** Opening GIVEN DATA block **

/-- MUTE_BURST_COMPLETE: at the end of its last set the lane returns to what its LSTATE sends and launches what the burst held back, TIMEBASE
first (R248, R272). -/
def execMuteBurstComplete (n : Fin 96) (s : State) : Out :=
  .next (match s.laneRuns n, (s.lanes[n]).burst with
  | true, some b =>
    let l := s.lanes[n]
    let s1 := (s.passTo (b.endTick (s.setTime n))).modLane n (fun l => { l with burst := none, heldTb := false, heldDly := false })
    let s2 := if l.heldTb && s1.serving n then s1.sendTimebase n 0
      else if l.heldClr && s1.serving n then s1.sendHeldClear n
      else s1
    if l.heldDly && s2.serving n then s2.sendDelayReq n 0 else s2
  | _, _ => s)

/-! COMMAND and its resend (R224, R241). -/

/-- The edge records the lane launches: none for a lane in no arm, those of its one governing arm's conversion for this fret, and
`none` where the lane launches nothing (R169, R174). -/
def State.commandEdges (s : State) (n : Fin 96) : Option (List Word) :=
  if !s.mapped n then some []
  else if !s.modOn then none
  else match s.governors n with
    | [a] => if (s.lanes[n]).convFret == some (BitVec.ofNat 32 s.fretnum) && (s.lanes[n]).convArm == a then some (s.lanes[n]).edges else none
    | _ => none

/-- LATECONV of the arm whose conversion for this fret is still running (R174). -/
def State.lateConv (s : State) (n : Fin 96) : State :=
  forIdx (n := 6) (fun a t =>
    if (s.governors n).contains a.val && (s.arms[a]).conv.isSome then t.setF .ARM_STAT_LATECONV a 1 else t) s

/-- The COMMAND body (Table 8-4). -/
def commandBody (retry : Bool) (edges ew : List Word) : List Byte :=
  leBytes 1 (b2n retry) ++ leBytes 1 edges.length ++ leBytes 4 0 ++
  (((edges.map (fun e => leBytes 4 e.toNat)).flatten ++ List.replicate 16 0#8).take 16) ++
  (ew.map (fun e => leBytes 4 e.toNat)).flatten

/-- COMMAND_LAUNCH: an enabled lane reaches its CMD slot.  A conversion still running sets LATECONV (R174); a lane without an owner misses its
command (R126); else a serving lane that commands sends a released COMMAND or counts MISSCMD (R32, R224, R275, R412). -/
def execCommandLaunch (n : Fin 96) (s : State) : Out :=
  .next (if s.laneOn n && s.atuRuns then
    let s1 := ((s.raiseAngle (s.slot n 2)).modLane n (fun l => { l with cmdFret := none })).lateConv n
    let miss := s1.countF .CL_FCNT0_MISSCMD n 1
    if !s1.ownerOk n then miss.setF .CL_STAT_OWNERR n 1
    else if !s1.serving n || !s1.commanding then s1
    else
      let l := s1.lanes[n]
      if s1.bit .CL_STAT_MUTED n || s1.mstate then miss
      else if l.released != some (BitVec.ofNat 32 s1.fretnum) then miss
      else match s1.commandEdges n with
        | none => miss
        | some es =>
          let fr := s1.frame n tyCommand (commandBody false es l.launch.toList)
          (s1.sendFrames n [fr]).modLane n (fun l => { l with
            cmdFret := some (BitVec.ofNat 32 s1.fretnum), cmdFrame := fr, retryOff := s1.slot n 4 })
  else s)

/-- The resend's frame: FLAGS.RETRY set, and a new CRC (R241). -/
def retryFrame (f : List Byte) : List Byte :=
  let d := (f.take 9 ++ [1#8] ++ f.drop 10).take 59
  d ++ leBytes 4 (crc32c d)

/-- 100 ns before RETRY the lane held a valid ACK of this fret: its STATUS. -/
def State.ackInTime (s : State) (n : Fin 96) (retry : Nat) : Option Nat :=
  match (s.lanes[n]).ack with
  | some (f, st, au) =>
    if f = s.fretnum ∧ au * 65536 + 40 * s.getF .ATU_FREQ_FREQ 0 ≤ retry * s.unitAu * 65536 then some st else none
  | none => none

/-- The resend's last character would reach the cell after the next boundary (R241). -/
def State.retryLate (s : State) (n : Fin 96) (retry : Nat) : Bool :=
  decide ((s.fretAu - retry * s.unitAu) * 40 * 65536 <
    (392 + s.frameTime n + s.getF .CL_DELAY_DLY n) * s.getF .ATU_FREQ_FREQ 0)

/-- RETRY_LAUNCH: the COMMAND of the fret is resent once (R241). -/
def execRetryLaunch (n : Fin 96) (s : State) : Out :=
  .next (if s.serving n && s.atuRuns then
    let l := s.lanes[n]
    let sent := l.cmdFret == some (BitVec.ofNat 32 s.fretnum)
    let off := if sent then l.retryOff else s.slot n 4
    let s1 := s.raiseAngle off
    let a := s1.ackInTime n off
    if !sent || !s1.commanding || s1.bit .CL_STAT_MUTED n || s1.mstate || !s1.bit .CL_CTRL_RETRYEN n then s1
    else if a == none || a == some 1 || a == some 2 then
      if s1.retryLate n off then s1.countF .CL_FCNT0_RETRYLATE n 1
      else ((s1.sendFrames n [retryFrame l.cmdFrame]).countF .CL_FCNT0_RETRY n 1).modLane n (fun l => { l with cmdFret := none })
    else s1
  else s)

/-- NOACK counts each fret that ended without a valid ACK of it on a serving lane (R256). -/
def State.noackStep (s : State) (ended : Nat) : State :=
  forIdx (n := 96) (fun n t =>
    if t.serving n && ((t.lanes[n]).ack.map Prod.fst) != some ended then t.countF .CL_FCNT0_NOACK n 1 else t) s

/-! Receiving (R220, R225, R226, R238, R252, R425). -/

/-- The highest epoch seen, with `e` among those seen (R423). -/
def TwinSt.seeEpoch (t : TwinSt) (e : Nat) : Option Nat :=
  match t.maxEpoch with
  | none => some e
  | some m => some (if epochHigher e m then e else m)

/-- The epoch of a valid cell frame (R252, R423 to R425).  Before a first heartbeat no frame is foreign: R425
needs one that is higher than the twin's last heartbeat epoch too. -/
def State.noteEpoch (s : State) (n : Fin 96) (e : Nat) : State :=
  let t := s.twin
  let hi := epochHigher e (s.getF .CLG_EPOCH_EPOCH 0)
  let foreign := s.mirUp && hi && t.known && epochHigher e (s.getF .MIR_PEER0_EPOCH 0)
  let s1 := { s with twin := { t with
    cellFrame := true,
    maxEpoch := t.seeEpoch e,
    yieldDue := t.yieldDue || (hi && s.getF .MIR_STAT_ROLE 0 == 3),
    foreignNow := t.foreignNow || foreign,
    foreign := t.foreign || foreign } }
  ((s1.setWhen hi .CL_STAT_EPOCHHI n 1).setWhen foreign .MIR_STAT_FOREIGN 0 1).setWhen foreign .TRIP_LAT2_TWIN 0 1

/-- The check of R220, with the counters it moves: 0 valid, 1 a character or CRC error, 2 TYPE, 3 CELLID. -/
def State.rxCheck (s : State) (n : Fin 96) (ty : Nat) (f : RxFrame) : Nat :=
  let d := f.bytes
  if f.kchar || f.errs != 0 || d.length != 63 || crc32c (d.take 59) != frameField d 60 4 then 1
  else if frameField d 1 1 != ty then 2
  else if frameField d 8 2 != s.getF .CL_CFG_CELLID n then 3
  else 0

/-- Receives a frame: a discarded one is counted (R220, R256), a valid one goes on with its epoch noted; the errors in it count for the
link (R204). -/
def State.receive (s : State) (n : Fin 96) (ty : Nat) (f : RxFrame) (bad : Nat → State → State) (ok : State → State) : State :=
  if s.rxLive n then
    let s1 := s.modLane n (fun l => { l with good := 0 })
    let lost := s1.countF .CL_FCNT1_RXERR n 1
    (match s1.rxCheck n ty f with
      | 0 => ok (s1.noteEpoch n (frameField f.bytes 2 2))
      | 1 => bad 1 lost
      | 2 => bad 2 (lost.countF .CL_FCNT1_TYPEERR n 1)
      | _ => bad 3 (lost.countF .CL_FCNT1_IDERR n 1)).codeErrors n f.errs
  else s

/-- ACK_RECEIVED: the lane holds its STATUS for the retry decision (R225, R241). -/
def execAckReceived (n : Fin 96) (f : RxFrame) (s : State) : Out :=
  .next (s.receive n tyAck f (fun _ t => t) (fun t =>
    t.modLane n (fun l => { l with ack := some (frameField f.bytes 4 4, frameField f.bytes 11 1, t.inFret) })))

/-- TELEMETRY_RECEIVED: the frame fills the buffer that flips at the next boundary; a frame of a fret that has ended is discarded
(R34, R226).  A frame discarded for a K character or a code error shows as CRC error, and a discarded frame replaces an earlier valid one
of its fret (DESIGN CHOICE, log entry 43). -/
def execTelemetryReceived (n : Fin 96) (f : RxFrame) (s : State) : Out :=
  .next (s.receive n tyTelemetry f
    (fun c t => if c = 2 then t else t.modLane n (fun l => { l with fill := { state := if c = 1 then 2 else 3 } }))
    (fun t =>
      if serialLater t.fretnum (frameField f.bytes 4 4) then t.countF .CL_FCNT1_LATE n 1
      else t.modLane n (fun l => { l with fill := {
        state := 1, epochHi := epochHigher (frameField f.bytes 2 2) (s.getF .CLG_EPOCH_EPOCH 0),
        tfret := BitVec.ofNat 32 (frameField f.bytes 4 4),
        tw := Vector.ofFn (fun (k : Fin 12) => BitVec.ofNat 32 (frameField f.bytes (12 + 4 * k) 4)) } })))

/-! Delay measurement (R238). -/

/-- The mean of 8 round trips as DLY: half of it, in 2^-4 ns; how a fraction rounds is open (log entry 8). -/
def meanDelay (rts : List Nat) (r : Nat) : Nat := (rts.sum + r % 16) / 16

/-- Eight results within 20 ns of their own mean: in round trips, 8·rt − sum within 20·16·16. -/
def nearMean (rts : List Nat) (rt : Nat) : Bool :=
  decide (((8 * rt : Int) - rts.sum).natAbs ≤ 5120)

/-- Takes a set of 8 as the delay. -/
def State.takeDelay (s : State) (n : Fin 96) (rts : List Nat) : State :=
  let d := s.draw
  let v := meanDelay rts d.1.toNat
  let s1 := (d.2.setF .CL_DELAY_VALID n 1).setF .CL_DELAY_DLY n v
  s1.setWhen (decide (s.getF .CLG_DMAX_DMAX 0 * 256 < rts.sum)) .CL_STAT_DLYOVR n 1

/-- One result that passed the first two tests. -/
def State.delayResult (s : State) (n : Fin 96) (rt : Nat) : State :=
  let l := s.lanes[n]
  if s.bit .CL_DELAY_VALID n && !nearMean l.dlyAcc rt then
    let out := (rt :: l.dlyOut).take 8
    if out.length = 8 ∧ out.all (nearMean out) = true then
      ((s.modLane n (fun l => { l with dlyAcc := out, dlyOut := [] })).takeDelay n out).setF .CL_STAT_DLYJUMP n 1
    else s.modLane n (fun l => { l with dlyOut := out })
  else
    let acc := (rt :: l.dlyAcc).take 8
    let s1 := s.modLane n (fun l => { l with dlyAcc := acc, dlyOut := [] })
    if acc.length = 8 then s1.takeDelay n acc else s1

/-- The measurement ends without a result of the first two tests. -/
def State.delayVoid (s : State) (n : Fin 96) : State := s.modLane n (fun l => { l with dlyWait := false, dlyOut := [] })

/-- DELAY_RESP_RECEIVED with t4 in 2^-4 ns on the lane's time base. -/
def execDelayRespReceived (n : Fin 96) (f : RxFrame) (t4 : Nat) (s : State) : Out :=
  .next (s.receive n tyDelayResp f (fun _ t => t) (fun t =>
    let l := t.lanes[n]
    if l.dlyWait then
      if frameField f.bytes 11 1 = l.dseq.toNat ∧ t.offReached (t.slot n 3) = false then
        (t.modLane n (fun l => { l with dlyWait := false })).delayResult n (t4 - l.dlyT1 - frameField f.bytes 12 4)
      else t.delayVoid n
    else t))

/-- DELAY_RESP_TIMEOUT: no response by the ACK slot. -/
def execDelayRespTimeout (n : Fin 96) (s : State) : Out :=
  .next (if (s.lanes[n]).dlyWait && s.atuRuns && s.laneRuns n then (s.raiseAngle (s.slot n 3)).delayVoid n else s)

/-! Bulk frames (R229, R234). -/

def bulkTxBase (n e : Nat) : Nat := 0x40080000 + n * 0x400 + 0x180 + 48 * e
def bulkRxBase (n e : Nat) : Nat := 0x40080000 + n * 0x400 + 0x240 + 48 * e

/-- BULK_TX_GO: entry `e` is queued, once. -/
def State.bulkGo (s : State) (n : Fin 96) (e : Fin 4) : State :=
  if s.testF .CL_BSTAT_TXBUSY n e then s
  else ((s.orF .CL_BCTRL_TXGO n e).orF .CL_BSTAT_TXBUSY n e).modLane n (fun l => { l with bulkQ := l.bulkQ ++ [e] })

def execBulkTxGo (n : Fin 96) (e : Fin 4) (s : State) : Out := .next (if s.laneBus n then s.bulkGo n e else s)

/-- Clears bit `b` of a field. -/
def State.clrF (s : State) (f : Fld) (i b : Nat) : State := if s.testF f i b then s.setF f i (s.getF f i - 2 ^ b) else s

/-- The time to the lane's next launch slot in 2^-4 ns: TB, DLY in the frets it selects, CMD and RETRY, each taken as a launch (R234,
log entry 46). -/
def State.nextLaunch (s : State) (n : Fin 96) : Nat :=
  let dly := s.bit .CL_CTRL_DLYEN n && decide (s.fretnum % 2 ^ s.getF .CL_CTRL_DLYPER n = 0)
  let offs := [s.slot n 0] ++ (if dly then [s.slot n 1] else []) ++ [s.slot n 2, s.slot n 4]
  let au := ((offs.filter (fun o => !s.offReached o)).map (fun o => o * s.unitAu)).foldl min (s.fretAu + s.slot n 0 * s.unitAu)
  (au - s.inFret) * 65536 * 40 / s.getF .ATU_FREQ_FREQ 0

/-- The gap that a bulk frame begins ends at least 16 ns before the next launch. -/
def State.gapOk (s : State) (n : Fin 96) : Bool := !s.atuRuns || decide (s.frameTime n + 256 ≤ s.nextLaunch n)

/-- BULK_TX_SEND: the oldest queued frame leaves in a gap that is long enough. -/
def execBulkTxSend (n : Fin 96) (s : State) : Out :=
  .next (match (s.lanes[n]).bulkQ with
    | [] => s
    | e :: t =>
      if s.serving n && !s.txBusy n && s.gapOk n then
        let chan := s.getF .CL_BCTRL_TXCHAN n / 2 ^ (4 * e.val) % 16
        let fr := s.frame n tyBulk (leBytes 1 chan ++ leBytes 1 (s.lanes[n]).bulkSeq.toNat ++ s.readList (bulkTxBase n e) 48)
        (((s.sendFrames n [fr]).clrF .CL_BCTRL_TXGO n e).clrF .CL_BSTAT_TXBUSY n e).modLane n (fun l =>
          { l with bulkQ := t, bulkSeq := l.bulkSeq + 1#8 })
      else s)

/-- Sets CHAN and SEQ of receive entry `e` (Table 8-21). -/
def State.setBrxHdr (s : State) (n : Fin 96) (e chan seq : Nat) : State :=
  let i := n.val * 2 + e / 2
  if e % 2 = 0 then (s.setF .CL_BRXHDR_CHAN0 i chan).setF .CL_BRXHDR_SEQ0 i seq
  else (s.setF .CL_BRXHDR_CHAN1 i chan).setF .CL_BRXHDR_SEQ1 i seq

** Closing GIVEN DATA block **
** Opening GIVEN DATA block **

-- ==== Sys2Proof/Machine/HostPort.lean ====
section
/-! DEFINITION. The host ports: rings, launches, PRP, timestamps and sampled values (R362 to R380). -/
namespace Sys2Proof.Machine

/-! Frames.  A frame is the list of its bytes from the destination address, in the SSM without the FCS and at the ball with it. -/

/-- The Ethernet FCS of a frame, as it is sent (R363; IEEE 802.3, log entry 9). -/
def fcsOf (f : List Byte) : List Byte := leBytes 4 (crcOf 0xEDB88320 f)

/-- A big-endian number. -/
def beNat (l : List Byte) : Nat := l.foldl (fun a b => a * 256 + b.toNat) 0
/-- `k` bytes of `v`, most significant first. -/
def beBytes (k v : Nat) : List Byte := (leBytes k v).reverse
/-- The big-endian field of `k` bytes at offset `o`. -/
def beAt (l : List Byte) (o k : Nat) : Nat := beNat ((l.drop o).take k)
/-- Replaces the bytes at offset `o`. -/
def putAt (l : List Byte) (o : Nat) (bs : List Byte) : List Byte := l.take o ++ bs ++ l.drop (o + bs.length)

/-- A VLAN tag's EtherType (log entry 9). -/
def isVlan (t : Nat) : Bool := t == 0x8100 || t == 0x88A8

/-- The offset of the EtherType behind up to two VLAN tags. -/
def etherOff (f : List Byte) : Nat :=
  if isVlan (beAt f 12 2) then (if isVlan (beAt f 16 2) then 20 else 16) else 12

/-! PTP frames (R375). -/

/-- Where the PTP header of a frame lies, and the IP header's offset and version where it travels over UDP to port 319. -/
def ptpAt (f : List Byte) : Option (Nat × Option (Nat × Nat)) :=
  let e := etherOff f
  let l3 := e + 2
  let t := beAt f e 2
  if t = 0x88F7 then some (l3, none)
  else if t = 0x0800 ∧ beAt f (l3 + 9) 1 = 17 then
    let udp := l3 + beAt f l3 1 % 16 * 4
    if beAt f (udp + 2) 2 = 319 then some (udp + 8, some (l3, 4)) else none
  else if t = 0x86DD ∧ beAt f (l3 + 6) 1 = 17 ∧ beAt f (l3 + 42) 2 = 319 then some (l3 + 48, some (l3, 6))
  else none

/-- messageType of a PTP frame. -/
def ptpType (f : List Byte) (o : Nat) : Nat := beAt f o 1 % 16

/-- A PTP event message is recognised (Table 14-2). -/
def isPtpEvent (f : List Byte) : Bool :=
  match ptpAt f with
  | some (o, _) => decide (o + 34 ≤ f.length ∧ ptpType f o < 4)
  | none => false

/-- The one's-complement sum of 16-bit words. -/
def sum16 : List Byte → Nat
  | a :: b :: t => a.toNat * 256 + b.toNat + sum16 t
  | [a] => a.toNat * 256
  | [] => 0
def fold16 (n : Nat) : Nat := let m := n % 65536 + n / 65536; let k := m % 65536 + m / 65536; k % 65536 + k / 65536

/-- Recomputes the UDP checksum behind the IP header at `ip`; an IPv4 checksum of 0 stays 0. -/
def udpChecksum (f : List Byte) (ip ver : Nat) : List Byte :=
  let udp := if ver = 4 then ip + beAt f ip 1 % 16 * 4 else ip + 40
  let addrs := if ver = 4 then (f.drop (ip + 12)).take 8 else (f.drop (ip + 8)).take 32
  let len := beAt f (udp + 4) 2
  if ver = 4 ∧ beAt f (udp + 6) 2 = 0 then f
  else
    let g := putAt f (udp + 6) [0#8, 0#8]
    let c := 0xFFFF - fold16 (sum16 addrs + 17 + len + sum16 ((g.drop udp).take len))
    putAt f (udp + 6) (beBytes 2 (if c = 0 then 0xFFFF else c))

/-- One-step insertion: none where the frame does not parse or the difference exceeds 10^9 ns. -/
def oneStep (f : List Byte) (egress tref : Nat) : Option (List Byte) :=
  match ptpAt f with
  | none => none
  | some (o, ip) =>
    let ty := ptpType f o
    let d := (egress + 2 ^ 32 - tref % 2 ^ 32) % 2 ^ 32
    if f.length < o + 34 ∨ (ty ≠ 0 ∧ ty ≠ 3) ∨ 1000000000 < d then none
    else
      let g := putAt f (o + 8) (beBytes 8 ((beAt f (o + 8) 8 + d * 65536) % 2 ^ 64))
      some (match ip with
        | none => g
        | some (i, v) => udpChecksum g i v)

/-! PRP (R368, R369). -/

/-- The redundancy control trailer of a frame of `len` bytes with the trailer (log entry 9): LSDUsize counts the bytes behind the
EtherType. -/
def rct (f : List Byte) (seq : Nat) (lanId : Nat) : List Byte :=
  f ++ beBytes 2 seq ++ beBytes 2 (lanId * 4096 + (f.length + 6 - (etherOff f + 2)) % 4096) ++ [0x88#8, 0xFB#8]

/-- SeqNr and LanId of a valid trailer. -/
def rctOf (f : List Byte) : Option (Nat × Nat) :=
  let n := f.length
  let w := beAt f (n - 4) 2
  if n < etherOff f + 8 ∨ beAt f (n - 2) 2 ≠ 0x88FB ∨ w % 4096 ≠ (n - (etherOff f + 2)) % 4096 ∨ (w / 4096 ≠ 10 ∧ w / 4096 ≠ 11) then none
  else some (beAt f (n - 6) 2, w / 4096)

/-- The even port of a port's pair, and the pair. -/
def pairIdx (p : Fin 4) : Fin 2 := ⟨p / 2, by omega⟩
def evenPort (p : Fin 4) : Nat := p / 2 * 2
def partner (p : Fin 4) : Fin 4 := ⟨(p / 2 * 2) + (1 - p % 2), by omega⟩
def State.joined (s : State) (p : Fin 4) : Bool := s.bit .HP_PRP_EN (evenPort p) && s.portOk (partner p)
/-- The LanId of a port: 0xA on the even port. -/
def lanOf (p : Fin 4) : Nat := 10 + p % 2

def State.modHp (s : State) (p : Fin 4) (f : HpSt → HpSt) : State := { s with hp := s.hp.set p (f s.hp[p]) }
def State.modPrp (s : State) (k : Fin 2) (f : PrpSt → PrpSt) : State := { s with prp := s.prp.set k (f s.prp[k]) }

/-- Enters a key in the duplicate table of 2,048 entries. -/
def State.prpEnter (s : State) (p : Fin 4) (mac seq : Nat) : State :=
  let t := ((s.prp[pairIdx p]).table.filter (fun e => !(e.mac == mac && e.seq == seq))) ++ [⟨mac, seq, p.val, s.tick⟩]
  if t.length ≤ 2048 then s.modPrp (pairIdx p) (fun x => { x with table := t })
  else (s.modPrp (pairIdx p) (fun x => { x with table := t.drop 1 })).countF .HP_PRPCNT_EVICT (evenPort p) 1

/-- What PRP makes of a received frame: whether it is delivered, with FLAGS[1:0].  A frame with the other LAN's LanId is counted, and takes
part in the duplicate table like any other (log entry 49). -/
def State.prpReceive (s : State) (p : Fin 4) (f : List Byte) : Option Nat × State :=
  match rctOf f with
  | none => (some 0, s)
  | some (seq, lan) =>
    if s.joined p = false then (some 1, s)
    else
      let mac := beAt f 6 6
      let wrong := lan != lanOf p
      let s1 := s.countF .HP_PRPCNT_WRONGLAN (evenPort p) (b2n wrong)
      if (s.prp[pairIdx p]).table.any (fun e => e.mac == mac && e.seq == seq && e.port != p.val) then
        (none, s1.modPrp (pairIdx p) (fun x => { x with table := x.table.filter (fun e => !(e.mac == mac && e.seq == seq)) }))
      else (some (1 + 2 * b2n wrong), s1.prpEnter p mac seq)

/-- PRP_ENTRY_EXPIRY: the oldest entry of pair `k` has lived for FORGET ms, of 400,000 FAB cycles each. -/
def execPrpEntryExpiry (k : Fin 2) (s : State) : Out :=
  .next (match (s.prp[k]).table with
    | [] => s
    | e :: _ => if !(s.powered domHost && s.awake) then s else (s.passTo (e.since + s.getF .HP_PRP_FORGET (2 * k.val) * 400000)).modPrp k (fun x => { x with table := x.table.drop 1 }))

** Closing GIVEN DATA block **

## BRIEF
What is needed is a verbatim copy of every line in the records above from the one containing "bytes behind the" down to the one containing "let w := beAt f (n - 4) 2", both included, and nothing more.

## YOUR RESPONSE
/-- The redundancy control trailer of a frame of `len` bytes with the trailer (log entry 9): LSDUsize counts the bytes behind the
EtherType. -/
def rct (f : List Byte) (seq : Nat) (lanId : Nat) : List Byte :=
  f ++ beBytes 2 seq ++ beBytes 2 (lanId * 4096 + (f.length + 6 - (etherOff f + 2)) % 4096) ++ [0x88#8, 0xFB#8]

/-- SeqNr and LanId of a valid trailer. -/
def rctOf (f : List Byte) : Option (Nat × Nat) :=
  let n := f.length
  let w := beAt f (n - 4) 2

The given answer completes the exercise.